María Eugenia Estenssoro (born 15 April 1958) is a Bolivian Argentine politician, journalist and activist for women's rights. She represented the city of Buenos Aires in the Argentine Senate from 2007 to 2013.

Estenssoro was born in La Paz. Her great-grandfather is credited with discovering oil in Bolivia and her grandfather founded the national oil company, YPFB. Her family also includes two former Presidents of Bolivia, Víctor Paz Estenssoro and Hugo Banzer. Her parents came to Argentina with her in 1964, and her father ran the Argentine oil company, YPF. She was raised in San Isidro, Buenos Aires and studied at the Northlands School. At 16 she continued her education in the United States, studying at Smith College, Massachusetts, and then in France at the Sorbonne and the Institut d'Études Politiques de Paris. She completed a postgraduate course in books and magazines at Harvard and a teaching course at Columbia University.

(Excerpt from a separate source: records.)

-- ==== Sys2Proof/Laws/Queue.lean ====
section
/-! SUPPORT. The repair queue with its suspend stack and its landing slots when the entry of one segment is changed,
leaves or joins: what `RepairOk` says of the unit after it. -/

namespace Sys2Proof.Machine

/-- The queue `q'` has the entries of `q` for other segments than `i`, and `x` for `i`. -/
def Replaced (q q' : List Entry) (i : Nat) (x : Option Entry) : Prop :=
  ∀ d, d ∈ q' ↔ x = some d ∨ (d ∈ q ∧ d.segment ≠ i)

variable {q q' : List Entry} {i : Nat} {x : Option Entry} {st : List Nat}

theorem levelRank_pos (l : Level) : 1 ≤ levelRank l := by cases l <;> decide

theorem levelRank_lower (l : Level) (h : l ≠ .demand) : levelRank l ≤ 2 := by
  cases l <;> first | (exact absurd rfl h) | decide

/-- An entry is the one of its segment. -/
theorem once_eq (h : (q.map (·.segment)).Nodup) {d e : Entry} (hd : d ∈ q) (he : e ∈ q) (hs : d.segment = e.segment) :
    d = e := List.inj_on_of_nodup_map h hd he hs

/-! ### The suspend stack -/

/-- R85: the segment leaves the stack when its entry leaves, waits or becomes active above every suspended one. -/
theorem StackOk.rest (h : StackOk q st) (hm : Replaced q q' i x) (hs : ∀ e, x = some e → e.state ≠ .suspended)
    (ha : ∀ e, x = some e → e.state = .active → ∀ d ∈ q, d.segment ≠ i → d.state = .suspended →
      levelRank d.level < levelRank e.level) :
    StackOk q' (st.filter fun j => decide (j ≠ i)) := by
  have old : ∀ d ∈ q', d.state = .suspended → d ∈ q ∧ d.segment ≠ i := by
    intro d hd hds
    rcases (hm d).mp hd with hd | hd
    · exact absurd hds (hs d hd)
    · exact hd
  refine ⟨Nat.le_trans (List.length_filter_le _ _) h.room, fun j => ?_, ?_, ?_, fun d hd hds => h.lower d (old d hd hds).1 hds⟩
  · simp only [List.mem_filter, decide_eq_true_eq, h.suspended]
    constructor
    · rintro ⟨⟨e, he, rfl, hes⟩, hj⟩
      exact ⟨e, (hm e).mpr (.inr ⟨he, hj⟩), rfl, hes⟩
    · rintro ⟨e, he, rfl, hes⟩
      exact ⟨⟨e, (old e he hes).1, rfl, hes⟩, (old e he hes).2⟩
  · refine (h.rising.sublist List.filter_sublist).imp fun {j k} hjk d hd e he hds hes => ?_
    exact hjk d (old d hd hds).1 e (old e he hes).1 hds hes
  · intro a haq d hd has hds
    rcases (hm a).mp haq with hax | hax
    · exact ha a hax has d (old d hd hds).1 (old d hd hds).2 hds
    · exact h.below a hax.1 d (old d hd hds).1 has hds

/-- R90: the active job's segment is pushed onto the stack. -/
theorem StackOk.push (h : StackOk q st) {e : Entry} (hm : Replaced q q' i (some e)) (hx : e.segment = i)
    (hs : e.state = .suspended) (hl : e.level ≠ .demand) (hi : i ∉ st)
    (hno : ∀ d ∈ q, d.segment ≠ i → d.state ≠ .active)
    (hb : ∀ d ∈ q, d.segment ≠ i → d.state = .suspended → levelRank d.level < levelRank e.level) :
    StackOk q' (i :: st) := by
  have cases' : ∀ d ∈ q', d = e ∨ (d ∈ q ∧ d.segment ≠ i) := by
    intro d hd
    rcases (hm d).mp hd with hd | hd
    · exact .inl (Option.some.inj hd).symm
    · exact .inr hd
  have mem_e : e ∈ q' := (hm e).mpr (.inl rfl)
  refine ⟨?_, fun j => ?_, ?_, ?_, ?_⟩
  · match st, h.suspended, h.rising, hi with
    | [], _, _, _ => simp [Config.stackCapacity]
    | [_], _, _, _ => simp [Config.stackCapacity]
    | j :: k :: rest, hsusp, hris, hi =>
      exfalso
      obtain ⟨d, hd, hdj, hds⟩ := (hsusp j).mp (by simp)
      obtain ⟨c, hc, hck, hcs⟩ := (hsusp k).mp (by simp)
      have h1 := (List.pairwise_cons.mp hris).1 k (by simp) d hd c hc hds hcs hdj hck
      have h2 := hb d hd (fun h => hi (by rw [← h, hdj]; simp)) hds
      have h3 := levelRank_lower _ hl
      have h4 := levelRank_pos c.level
      omega
  · constructor
    · intro hj
      rcases List.mem_cons.mp hj with rfl | hj
      · exact ⟨e, mem_e, hx, hs⟩
      · obtain ⟨d, hd, hdj, hds⟩ := (h.suspended j).mp hj
        exact ⟨d, (hm d).mpr (.inr ⟨hd, fun h => hi (by rw [← h, hdj]; exact hj)⟩), hdj, hds⟩
    · rintro ⟨d, hd, rfl, hds⟩
      rcases cases' d hd with rfl | hd
      · rw [hx]; simp
      · exact List.mem_cons_of_mem _ ((h.suspended _).mpr ⟨d, hd.1, rfl, hds⟩)
  · refine List.pairwise_cons.mpr ⟨fun j hj d hd c hc hds hcs hdi hcj => ?_, ?_⟩
    · have hji : j ≠ i := fun h => hi (by rw [← h]; exact hj)
      rcases cases' d hd with rfl | hd
      · rcases cases' c hc with rfl | hc
        · exact absurd (hcj.symm.trans hdi) hji
        · exact hb c hc.1 hc.2 hcs
      · exact absurd hdi hd.2
    · refine List.Pairwise.imp_of_mem ?_ h.rising
      intro j k hj hk hjk d hd c hc hds hcs hdj hck
      rcases cases' d hd with rfl | hd
      · exact absurd hj (by rw [← hdj, hx]; exact hi)
      · rcases cases' c hc with rfl | hc
        · exact absurd hk (by rw [← hck, hx]; exact hi)
        · exact hjk d hd.1 c hc.1 hds hcs hdj hck
  · intro a haq d hd has hds
    rcases cases' a haq with rfl | haq
    · rw [hs] at has; cases has
    · exact absurd has (hno a haq.1 haq.2)
  · intro d hd hds
    rcases cases' d hd with rfl | hd
    · exact hl
    · exact h.lower d hd.1 hds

In May 1983 Estenssoro returned to Argentina. She began work at the magazine El Porteño and also worked for Time magazine, The Wall Street Journal and other US publications. She became editor of Mercado and then economics editor of Noticias. She founded a women's magazine and also worked in television.

Estenssoro was elected to the Buenos Aires city legislature in 2003 as an independent on the list of liberal party Recreate for Growth, under the wing of Patricia Bullrich. She was the first legislator of Bolivian descent in a city with a large Bolivian population. Later she allied with the ARI party. In 2007 she became a senator for the Civic Coalition. Her alliance with the ARI party, as a centre-right politician, provoked a crisis within ARI ranks, with several ARI deputies resigning to form a 'Autonomous ARI' block in the Argentine Congress.